The German battle-cruisers were now close enough for their hulls to be distinguishable. The outline of each ship stood forth, clear-cut and black, against the sky-line. Each was rushing forward at its topmost speed, bearing down with inevitable precision upon the defenceless cargo ship, which, like an exhausted, hunted animal, strained every bolt, bar and rivet to save herself from unutterable disaster. Suddenly, it became apparent that, in addition to the Dreadnought cruisers, the sea was alive with a host of smaller craft--light cruisers and torpedo-boat-destroyers. There were in all--so far as they could see--six light cruisers and a number of destroyers, which were spread out on all sides like a ring of skirmishers or scouts.

In less than five minutes, the "Mondavia" was reduced to a floating wreck. She was so riddled with shell, so battered, torn and damaged, that she was no more than a sheer hulk, lying idle on the waves. Her funnel had been struck low down, and hurled piecemeal overboard, taking with it the greater part of the boat-deck and the upper davits. Both masts had been shot away, the main-mast falling forward, so that all the superstructure on the main-deck, from the companion-way to the chartroom, had been reduced to ruins. In the sides of the ship there were, at least, half-a-dozen gaping holes, each one large enough to admit the body of a man. One shell had burst in the engine-room, killing the chief engineer and wounding three of his assistants, and leaving the engines no more than a mass of scrap-iron.
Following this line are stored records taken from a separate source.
-- ==== Sys2Proof/Laws/State.lean ====
section
/-! SUPPORT. What each update of the state leaves alone, and what is read after it. -/

namespace Sys2Proof.Machine.State

variable (s : State)

/-! ## Frames -/

theorem changesOnly_refl (ps : List Part) : s.changesOnly s ps := fun x _ => by cases x <;> rfl

theorem changesOnly_trans {s u v : State} {ps : List Part} (h1 : s.changesOnly u ps) (h2 : u.changesOnly v ps) :
    s.changesOnly v ps := by
  intro x hx
  have a := h1 x hx
  have b := h2 x hx
  cases x <;> simp only [Part.same] at a b ⊢ <;> exact b.trans a

theorem changesOnly_mono {s u : State} {ps qs : List Part} (h : s.changesOnly u ps) (hs : ∀ x ∈ ps, x ∈ qs) : s.changesOnly u qs :=
  fun x hx => h x (fun hp => hx (hs x hp))

theorem onlyPort_trans {s u v : State} {p : Fin 16} (h1 : s.onlyPort u p) (h2 : u.onlyPort v p) : s.onlyPort v p :=
  fun q hq => (h2 q hq).trans (h1 q hq)

theorem onlyPort_of_ports {s u : State} (p : Fin 16) (h : u.ports = s.ports) : s.onlyPort u p := fun q _ => by rw [h]

/-- An output that one of several appended ones is. -/
theorem sent_of_mem {s u : State} {o : Out} (xs : List Out) (h : u.out = s.out ++ xs) (ho : o ∈ xs) : s.sent u o := by
  obtain ⟨a, b, e⟩ := List.append_of_mem ho
  exact ⟨a, b, by rw [h, e]; simp⟩

/-! ## Updates of one part -/

theorem setNum_changes (k v : Nat) : s.changesOnly (s.setNum k v) [.objs] := fun x hx => by cases x <;> first | rfl | simp at hx
@[simp] theorem setNum_pending (k v : Nat) : (s.setNum k v).pending = s.pending := rfl
@[simp] theorem setNum_dev (k v : Nat) : (s.setNum k v).dev = s.dev := rfl
@[simp] theorem setNum_ports (k v : Nat) : (s.setNum k v).ports = s.ports := rfl
@[simp] theorem setNum_path (k v : Nat) : (s.setNum k v).path = s.path := rfl
@[simp] theorem setNum_dir (k v : Nat) : (s.setNum k v).dir = s.dir := rfl
@[simp] theorem setNum_tide (k v : Nat) : (s.setNum k v).tide = s.tide := rfl
@[simp] theorem setNum_dram (k v : Nat) : (s.setNum k v).dram = s.dram := rfl
@[simp] theorem setNum_ctl (k v : Nat) : (s.setNum k v).ctl = s.ctl := rfl
@[simp] theorem setNum_ep (k v : Nat) : (s.setNum k v).ep = s.ep := rfl
@[simp] theorem setNum_aon (k v : Nat) : (s.setNum k v).aon = s.aon := rfl
@[simp] theorem setNum_mgmt (k v : Nat) : (s.setNum k v).mgmt = s.mgmt := rfl
@[simp] theorem setNum_flash (k v : Nat) : (s.setNum k v).flash = s.flash := rfl
@[simp] theorem setNum_out (k v : Nat) : (s.setNum k v).out = s.out := rfl

theorem setForced_changes (k v : Nat) : s.changesOnly (s.setForced k v) [.objs] := fun x hx => by cases x <;> first | rfl | simp at hx
@[simp] theorem setForced_pending (k v : Nat) : (s.setForced k v).pending = s.pending := rfl
@[simp] theorem setForced_dev (k v : Nat) : (s.setForced k v).dev = s.dev := rfl
@[simp] theorem setForced_ports (k v : Nat) : (s.setForced k v).ports = s.ports := rfl
@[simp] theorem setForced_path (k v : Nat) : (s.setForced k v).path = s.path := rfl
@[simp] theorem setForced_dir (k v : Nat) : (s.setForced k v).dir = s.dir := rfl
@[simp] theorem setForced_tide (k v : Nat) : (s.setForced k v).tide = s.tide := rfl
@[simp] theorem setForced_dram (k v : Nat) : (s.setForced k v).dram = s.dram := rfl
@[simp] theorem setForced_ctl (k v : Nat) : (s.setForced k v).ctl = s.ctl := rfl
@[simp] theorem setForced_ep (k v : Nat) : (s.setForced k v).ep = s.ep := rfl
@[simp] theorem setForced_aon (k v : Nat) : (s.setForced k v).aon = s.aon := rfl
@[simp] theorem setForced_mgmt (k v : Nat) : (s.setForced k v).mgmt = s.mgmt := rfl
@[simp] theorem setForced_flash (k v : Nat) : (s.setForced k v).flash = s.flash := rfl
@[simp] theorem setForced_out (k v : Nat) : (s.setForced k v).out = s.out := rfl

theorem setBlob_changes (k : Nat) (v : List Byte) : s.changesOnly (s.setBlob k v) [.objs] := fun x hx => by cases x <;> first | rfl | simp at hx
@[simp] theorem setBlob_pending (k : Nat) (v : List Byte) : (s.setBlob k v).pending = s.pending := rfl
@[simp] theorem setBlob_dev (k : Nat) (v : List Byte) : (s.setBlob k v).dev = s.dev := rfl
@[simp] theorem setBlob_ports (k : Nat) (v : List Byte) : (s.setBlob k v).ports = s.ports := rfl
@[simp] theorem setBlob_path (k : Nat) (v : List Byte) : (s.setBlob k v).path = s.path := rfl
@[simp] theorem setBlob_dir (k : Nat) (v : List Byte) : (s.setBlob k v).dir = s.dir := rfl
@[simp] theorem setBlob_tide (k : Nat) (v : List Byte) : (s.setBlob k v).tide = s.tide := rfl
@[simp] theorem setBlob_dram (k : Nat) (v : List Byte) : (s.setBlob k v).dram = s.dram := rfl
@[simp] theorem setBlob_ctl (k : Nat) (v : List Byte) : (s.setBlob k v).ctl = s.ctl := rfl
@[simp] theorem setBlob_ep (k : Nat) (v : List Byte) : (s.setBlob k v).ep = s.ep := rfl
@[simp] theorem setBlob_aon (k : Nat) (v : List Byte) : (s.setBlob k v).aon = s.aon := rfl
@[simp] theorem setBlob_mgmt (k : Nat) (v : List Byte) : (s.setBlob k v).mgmt = s.mgmt := rfl
@[simp] theorem setBlob_flash (k : Nat) (v : List Byte) : (s.setBlob k v).flash = s.flash := rfl
@[simp] theorem setBlob_out (k : Nat) (v : List Byte) : (s.setBlob k v).out = s.out := rfl

theorem updPort_changes (p : Fin 16) (f : Port → Port) : s.changesOnly (s.updPort p f) [.ports] := fun x hx => by cases x <;> first | rfl | simp at hx
@[simp] theorem updPort_pending (p : Fin 16) (f : Port → Port) : (s.updPort p f).pending = s.pending := rfl
@[simp] theorem updPort_dev (p : Fin 16) (f : Port → Port) : (s.updPort p f).dev = s.dev := rfl
@[simp] theorem updPort_objs (p : Fin 16) (f : Port → Port) : (s.updPort p f).objs = s.objs := rfl
@[simp] theorem updPort_path (p : Fin 16) (f : Port → Port) : (s.updPort p f).path = s.path := rfl
@[simp] theorem updPort_dir (p : Fin 16) (f : Port → Port) : (s.updPort p f).dir = s.dir := rfl
@[simp] theorem updPort_tide (p : Fin 16) (f : Port → Port) : (s.updPort p f).tide = s.tide := rfl
@[simp] theorem updPort_dram (p : Fin 16) (f : Port → Port) : (s.updPort p f).dram = s.dram := rfl
@[simp] theorem updPort_ctl (p : Fin 16) (f : Port → Port) : (s.updPort p f).ctl = s.ctl := rfl
@[simp] theorem updPort_ep (p : Fin 16) (f : Port → Port) : (s.updPort p f).ep = s.ep := rfl
@[simp] theorem updPort_aon (p : Fin 16) (f : Port → Port) : (s.updPort p f).aon = s.aon := rfl
@[simp] theorem updPort_mgmt (p : Fin 16) (f : Port → Port) : (s.updPort p f).mgmt = s.mgmt := rfl
@[simp] theorem updPort_flash (p : Fin 16) (f : Port → Port) : (s.updPort p f).flash = s.flash := rfl
@[simp] theorem updPort_out (p : Fin 16) (f : Port → Port) : (s.updPort p f).out = s.out := rfl

theorem emit_changes (o : Out) : s.changesOnly (s.emit o) [.out] := fun x hx => by cases x <;> first | rfl | simp at hx
@[simp] theorem emit_pending (o : Out) : (s.emit o).pending = s.pending := rfl
@[simp] theorem emit_dev (o : Out) : (s.emit o).dev = s.dev := rfl
@[simp] theorem emit_objs (o : Out) : (s.emit o).objs = s.objs := rfl
@[simp] theorem emit_ports (o : Out) : (s.emit o).ports = s.ports := rfl
@[simp] theorem emit_path (o : Out) : (s.emit o).path = s.path := rfl
@[simp] theorem emit_dir (o : Out) : (s.emit o).dir = s.dir := rfl
@[simp] theorem emit_tide (o : Out) : (s.emit o).tide = s.tide := rfl
@[simp] theorem emit_dram (o : Out) : (s.emit o).dram = s.dram := rfl
@[simp] theorem emit_ctl (o : Out) : (s.emit o).ctl = s.ctl := rfl
@[simp] theorem emit_ep (o : Out) : (s.emit o).ep = s.ep := rfl
@[simp] theorem emit_aon (o : Out) : (s.emit o).aon = s.aon := rfl
@[simp] theorem emit_mgmt (o : Out) : (s.emit o).mgmt = s.mgmt := rfl
@[simp] theorem emit_flash (o : Out) : (s.emit o).flash = s.flash := rfl

theorem setRegion_changes (k : Nat) (r : Region) : s.changesOnly (s.setRegion k r) [.ctl] := fun x hx => by cases x <;> first | rfl | simp at hx
@[simp] theorem setRegion_pending (k : Nat) (r : Region) : (s.setRegion k r).pending = s.pending := rfl
@[simp] theorem setRegion_dev (k : Nat) (r : Region) : (s.setRegion k r).dev = s.dev := rfl
@[simp] theorem setRegion_objs (k : Nat) (r : Region) : (s.setRegion k r).objs = s.objs := rfl
@[simp] theorem setRegion_ports (k : Nat) (r : Region) : (s.setRegion k r).ports = s.ports := rfl
@[simp] theorem setRegion_path (k : Nat) (r : Region) : (s.setRegion k r).path = s.path := rfl
@[simp] theorem setRegion_dir (k : Nat) (r : Region) : (s.setRegion k r).dir = s.dir := rfl
@[simp] theorem setRegion_tide (k : Nat) (r : Region) : (s.setRegion k r).tide = s.tide := rfl
@[simp] theorem setRegion_dram (k : Nat) (r : Region) : (s.setRegion k r).dram = s.dram := rfl
@[simp] theorem setRegion_ep (k : Nat) (r : Region) : (s.setRegion k r).ep = s.ep := rfl
@[simp] theorem setRegion_aon (k : Nat) (r : Region) : (s.setRegion k r).aon = s.aon := rfl
@[simp] theorem setRegion_mgmt (k : Nat) (r : Region) : (s.setRegion k r).mgmt = s.mgmt := rfl
@[simp] theorem setRegion_flash (k : Nat) (r : Region) : (s.setRegion k r).flash = s.flash := rfl
@[simp] theorem setRegion_out (k : Nat) (r : Region) : (s.setRegion k r).out = s.out := rfl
How Crouch and Jimmy Burke lived in the midst of this, it is not possible to say. The dogs of war, ferocious though they be, are sometimes kind and sometimes pitifully cruel. One man will be killed by a spent bullet the very moment he comes within the sound of guns; whereas another, time and again, will live in the midst of mad, raging carnage, and come forth unscathed and still alive.
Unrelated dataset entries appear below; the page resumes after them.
-- ==== Sys2Proof/Tests/Updates.lean ====
section
/-! SUPPORT. Witnesses: for each clause of the statements named, a state and operands that meet its hypotheses together. -/

namespace Sys2Proof.Tests.Updates

open Sys2Proof.Machine

set_option Elab.async false
set_option maxRecDepth 100000
set_option synthInstance.maxSize 100000
set_option synthInstance.maxHeartbeats 400000

def updS (s : State) (st : Nat) (h : List Byte) (next : Nat := 0) : State :=
  let s := withNums s [(Obj.vbatMv, 3000), (Obj.updState, st), (Obj.updBlockNext, next), (Obj.updBlockCount, hdrCount h), (Obj.updContainerId, hdrId h)]
  let s := s.setBlob Obj.updHeader h
  { s with mgmt := { s.mgmt with upd := { Upd.reset with header := h } } }
def hd1 : List Byte := hdrOf 0 5000
def hd2 : List Byte := hdrOf 0 40000
def hd3 : List Byte := withCrc (slice hd1 0 24 ++ [0xB2] ++ slice hd1 25 227)
def owe (s : State) (k : Nat) : State := { s with mgmt := { s.mgmt with upd := { s.mgmt.upd with owed := some ⟨w0, k⟩ } } }
def blkd (s : State) (b : List Byte) : State := { s with mgmt := { s.mgmt with upd := { s.mgmt.upd with block := some b } } }
def trialRec : URec := ⟨4, 3, 1, 0, 1, 0, 900, zeros 48, zeros 48, []⟩
def tr (s : State) : State := { s with flash := { s.flash with recs := [trialRec] } }
def fr (body : List Byte) (frag frags : Nat) : RelayFrame := ⟨2, true, 0, BitVec.ofNat 16 frag, 0x1122334455, 0, BitVec.ofNat 16 frags, body⟩
def rl (s : State) (r : Relay) : State := let s := withNums s [(Obj.relayRole, 2), (Obj.relayPrev, 2), (Obj.relayNext, 2), (Obj.relayNextBlock, 0)]; { s with mgmt := { s.mgmt with relay := r } }

theorem witness_DownloadsStartAndAbort :
    (let s : State := updS sv 5 hd1;
     let w : Who := w0;
     w.ok = true ∧ s.allows w Obj.updAction (leBytes 1 1) ∧ (s.updSt = 3 ∨ 5 ≤ s.updSt))
    ∧ (let s : State := updS sv 0 (zeros 256);
     let w : Who := w0;
     let h := s.blob Obj.updHeader;
     w.ok = true ∧ s.allows w Obj.updAction (leBytes 1 1) ∧ (s.updSt ≤ 2 ∨ s.updSt = 4) ∧ s.blocked.isNone = true
       ∧ headerFormed h = false)
    ∧ (let s : State := updS sv 0 hd3;
     let w : Who := w0;
     let h := s.blob Obj.updHeader;
     w.ok = true ∧ s.allows w Obj.updAction (leBytes 1 1) ∧ (s.updSt ≤ 2 ∨ s.updSt = 4) ∧ s.blocked.isNone = true
       ∧ headerFormed h = true ∧ headerPart h = false)
    ∧ (let s : State := (updS sv 0 hd1).setBlob Obj.updHeader (hdrOf 1 5000);
     let w : Who := w0;
     let h := s.blob Obj.updHeader;
     let base : Prop := hdrFull h = true ∨ (s.noImage = false ∧ slice h 40 48 = s.blob Obj.imageDigest);
     w.ok = true ∧ s.allows w Obj.updAction (leBytes 1 1) ∧ (s.updSt ≤ 2 ∨ s.updSt = 4) ∧ s.blocked.isNone = true
       ∧ headerFormed h = true ∧ headerPart h = true ∧ ¬base)
    ∧ (let s : State := updS sv 1 hd1;
     let w : Who := w0;
     let h := s.blob Obj.updHeader;
     let base : Prop := hdrFull h = true ∨ (s.noImage = false ∧ slice h 40 48 = s.blob Obj.imageDigest);
     w.ok = true ∧ s.allows w Obj.updAction (leBytes 1 1) ∧ (s.updSt ≤ 2 ∨ s.updSt = 4) ∧ s.blocked.isNone = true
       ∧ headerFormed h = true ∧ headerPart h = true ∧ base ∧ s.updSt = 1 ∧ hdrId h = s.num Obj.updContainerId)
    ∧ (let s : State := updS sv 0 hd1;
     let w : Who := w0;
     let h := s.blob Obj.updHeader;
     let base : Prop := hdrFull h = true ∨ (s.noImage = false ∧ slice h 40 48 = s.blob Obj.imageDigest);
     w.ok = true ∧ s.allows w Obj.updAction (leBytes 1 1) ∧ (s.updSt ≤ 2 ∨ s.updSt = 4) ∧ s.blocked.isNone = true
       ∧ headerFormed h = true ∧ headerPart h = true ∧ base ∧ (s.updSt = 1 → hdrId h ≠ s.num Obj.updContainerId))
    ∧ (let s : State := updS sv 1 hd1;
     let w : Who := w0;
     w.ok = true ∧ s.allows w Obj.updAction (leBytes 1 5) ∧ (s.updSt = 1 ∨ s.updSt = 2 ∨ s.updSt = 4))
    ∧ (let s : State := updS sv 0 hd1;
     let w : Who := w0;
     w.ok = true ∧ s.allows w Obj.updAction (leBytes 1 5) ∧ s.updSt ≠ 1 ∧ s.updSt ≠ 2 ∧ s.updSt ≠ 4) :=
  of_dec (by haveI := decAllows; haveI := decBlob; haveI := decReaches; haveI := decTlp; haveI := @decRange; infer_instance) (by decide +kernel)

theorem witness_BlocksAreWrittenAndVerified :
    (let s : State := updS sv 0 hd1;
     let w : Who := w0;
     let body : List Byte := blkOf 0 5000;
     w.ok = true ∧ s.allowsBlob w Obj.updBlock body ∧ s.updSt ≠ 1)
    ∧ (let s : State := updS sv 1 hd1;
     let w : Who := w0;
     let upd := s.mgmt.upd;
     let body : List Byte := blkOf 1 7232;
     let sound : Prop := (blockBytes upd.header s.baseImage body).isSome = true;
     w.ok = true ∧ s.allowsBlob w Obj.updBlock body ∧ s.updSt = 1 ∧ ¬sound)
    ∧ (let s : State := updS sv 1 hd2 1;
     let w : Who := w0;
     let upd := s.mgmt.upd;
     let body : List Byte := blkOf 0 32768;
     let k := numAt body 0 4;
     let sound : Prop := (blockBytes upd.header s.baseImage body).isSome = true;
     w.ok = true ∧ s.allowsBlob w Obj.updBlock body ∧ s.updSt = 1 ∧ sound ∧ k < s.num Obj.updBlockNext)
    ∧ (let s : State := updS sv 1 hd2;
     let w : Who := w0;
     let upd := s.mgmt.upd;
     let body : List Byte := blkOf 1 7232;
     let k := numAt body 0 4;
     let sound : Prop := (blockBytes upd.header s.baseImage body).isSome = true;
     w.ok = true ∧ s.allowsBlob w Obj.updBlock body ∧ s.updSt = 1 ∧ sound ∧ s.num Obj.updBlockNext < k)
    ∧ (let s : State := updS sv 1 hd1;
     let w : Who := w0;
     let upd := s.mgmt.upd;
     let body : List Byte := blkOf 0 5000;
     let k := numAt body 0 4;
     let sound : Prop := (blockBytes upd.header s.baseImage body).isSome = true;
     w.ok = true ∧ s.allowsBlob w Obj.updBlock body ∧ s.updSt = 1 ∧ sound ∧ k = s.num Obj.updBlockNext ∧ upd.block = none)
    ∧ (let s : State := blkd (updS sv 1 hd1) (blkOf 0 5000);
     let w : Who := w0;
     let outside : Prop := w.path = .t1s ∨ (w.path = .window ∧ w.peer = 0);
     let upd := s.mgmt.upd;
     let served : Prop := s.coreRuns 0 = true ∨ s.mgmt.power.boot = true;
     let b : List Byte := blkOf 0 5000;
     upd.block = some b ∧ served ∧ (∀ x, upd.owed = some x → x.who = w ∧ outside))
    ∧ (let s : State := updS sv 2 hd1;
     let w : Who := w0;
     w.ok = true ∧ s.allows w Obj.updAction (leBytes 1 2) ∧ (s.updSt = 2 ∨ s.updSt = 4))
    ∧ (let s : State := updS sv 0 hd1;
     let w : Who := w0;
     w.ok = true ∧ s.allows w Obj.updAction (leBytes 1 2) ∧ s.updSt ≠ 2 ∧ s.updSt ≠ 4)
    ∧ (let s : State := owe (updS sv 3 hd1) Obj.updAction;
     let w : Who := w0;
     let outside : Prop := w.path = .t1s ∨ (w.path = .window ∧ w.peer = 0);
     let upd := s.mgmt.upd;
     let served : Prop := s.coreRuns 0 = true ∨ s.mgmt.power.boot = true;
     let key : Nat := Obj.updAction;
     outside ∧ upd.owed = some ⟨w, key⟩ ∧ s.updSt = 3 ∧ served) :=
  of_dec (by haveI := decAllows; haveI := decBlob; haveI := decReaches; haveI := decTlp; haveI := @decRange; infer_instance) (by decide +kernel)

theorem witness_ActivationsEndInTrial :
    (let s : State := updS sv 4 hd1;
     let w : Who := w0;
     w.ok = true ∧ s.updSt = 4 ∧ s.blocked.isNone = true ∧ (s.newTables (s.bank s.spareBank)).length ≤ s.slotsFree
       ∧ s.allows w Obj.updAction (leBytes 1 3))
    ∧ (let s : State := owe (updS sv 5 hd1) Obj.updAction;
     let w : Who := w0;
     let outside : Prop := w.path = .t1s ∨ (w.path = .window ∧ w.peer = 0);
     let upd := s.mgmt.upd;
     let key : Nat := Obj.updAction;
     outside ∧ upd.owed = some ⟨w, key⟩ ∧ s.updSt = 5 ∧ upd.committed = false ∧ s.coreRuns 0 = true ∧ s.mgmt.power.boot = false)
    ∧ (let s : State := updS sv 6 hd1;
     let w : Who := w0;
     w.ok = true ∧ s.updSt = 6 ∧ s.allows w Obj.updAction (leBytes 1 4))
    ∧ (let s : State := updS sv 6 hd1;
     let w : Who := w0;
     w.ok = true ∧ s.updSt = 6 ∧ s.allows w Obj.updAction (leBytes 1 6))
    ∧ (let s : State := updS sv 6 hd1;
     s.updSt = 6)
    ∧ (let s : State := tr (owe (updS sv 7 hd1) Obj.updAction);
     let w : Who := w0;
     let outside : Prop := w.path = .t1s ∨ (w.path = .window ∧ w.peer = 0);
     let upd := s.mgmt.upd;
     let key : Nat := Obj.updAction;
     outside ∧ upd.owed = some ⟨w, key⟩ ∧ s.updSt = 7 ∧ s.coreRuns 0 = true ∧ s.trialPrior < 2 ∧ upd.slots.length ≤ 6) :=
  of_dec (by haveI := decAllows; haveI := decBlob; haveI := decReaches; haveI := decTlp; haveI := @decRange; infer_instance) (by decide +kernel)

theorem witness_ActivationsEndInTrial_revoke :
    (let s : State := (let s : State := updS (withNums sv [(Obj.activeBank, 1)]) 4 hd1; { s with flash := { s.flash with revoked := [0, 1, 2], bank1 := ⟨0, zeros 300, false⟩ } });
     let w : Who := w0;
     let v : BitVec 8 := 1;
     ((List.range 4).filter s.slotValid ≠ [v.toNat]) ∧ w.ok = true ∧ v.toNat < 4
       ∧ (let b := (s.bank (s.num Obj.activeBank)).bytes; numAt b (imgLen b - 252) 1 ≠ v.toNat)
       ∧ s.allows w Obj.rootSlotRevoke (leBytes 1 v.toNat)) :=
  ⟨fun h => by
    have := (List.mem_filter.1 (h ▸ List.mem_singleton.2 rfl : (1 : Nat) ∈ (List.range 4).filter _)).2
    simp [State.slotValid] at this, of_dec (by haveI := decAllows; haveI := decBlob; haveI := decReaches; haveI := decTlp; haveI := @decRange; infer_instance) (by decide +kernel)⟩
Crouch's clothes were in rags and tatters. He had been hurled to the forward well-deck when the bridge had given way, and had found himself buried beneath a heap of splintered wood and twisted brass and iron. He was bruised from head to foot, and had been, at first, a little stunned; for a moment he had not been able to remember where he was.
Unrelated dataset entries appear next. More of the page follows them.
-- ==== Sys2Proof/Machine/Ports.lean ====
section
/-! DEFINITION. What one sample of the input ports asks of the core (R65, R185). -/

namespace Sys2Proof.Machine

/-- What happens at an edge at which `cmd_ready = 1`. -/
inductive PortEvent where
  /-- Neither `rst` nor `cmd_valid`: nothing is accepted. -/
  | idle
  /-- `rst` is asserted. -/
  | reset
  /-- The command word is accepted. -/
  | command (w : CmdWord)
  deriving DecidableEq, Repr

/-- `rst` takes precedence over a command, which is then not accepted (R185); otherwise a word is accepted when
`cmd_valid = 1` (R65). -/
def portEvent (p : HostInput) : PortEvent :=
  if p.rst then .reset else if p.cmdValid then .command p.cmd else .idle

/-- The sample of a host that presents a command word and does not assert `rst`. -/
def present (w : CmdWord) : HostInput := { rst := false, cmdValid := true, cmd := w }

end Sys2Proof.Machine
end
And Jimmy Burke was in no better plight. Indeed, he looked as if he had received a mortal wound, for he was all sprinkled with the blood of a man who had been killed quite near to him--a poor fellow who had been literally blown to pieces by an 11-inch shell that burst at his very feet.

Crouch, followed by Jimmy, dragged himself to the forecastle, which was the only point of vantage left on the demolished, shattered ship. Save these two, no one was to be seen upon the deck, in which great holes yawned like chasms. Here and there, in horrid attitudes, lay those who had given up their lives, who had been murdered--for it was nothing else but murder--under the Naval Ensign of the German Empire, for the vile cause of the Fatherland and Kultur.

The great shells still rained in fierce and venomous profusion. Sooner or later, the unhappy ship must be struck below the water-line, when nothing could save the lives of those on board; for, not one of the ship's boats remained, and they could hope for little mercy from German seamen.

Captain Crouch looked about him like a man who finds himself, upon a sudden, on the horns of a dilemma. In spite of his dishevelled and tattered garments, he appeared quite unconcerned. He took not the least notice of either the great shells or the deafening explosions which every few seconds rent the air. He stood with his legs wide parted, and both hands thrust into his trousers pockets.

"I don't know how it is we're still alive," said he; "or how the old ship isn't lying on her beam ends, at the bottom of the sea. It's a mystery that no one will ever solve. It would stump Solomon himself, or my name was never Crouch."

"It can't last," said Jimmy, with his eyes fixed upon the gigantic shadow of the "Blücher."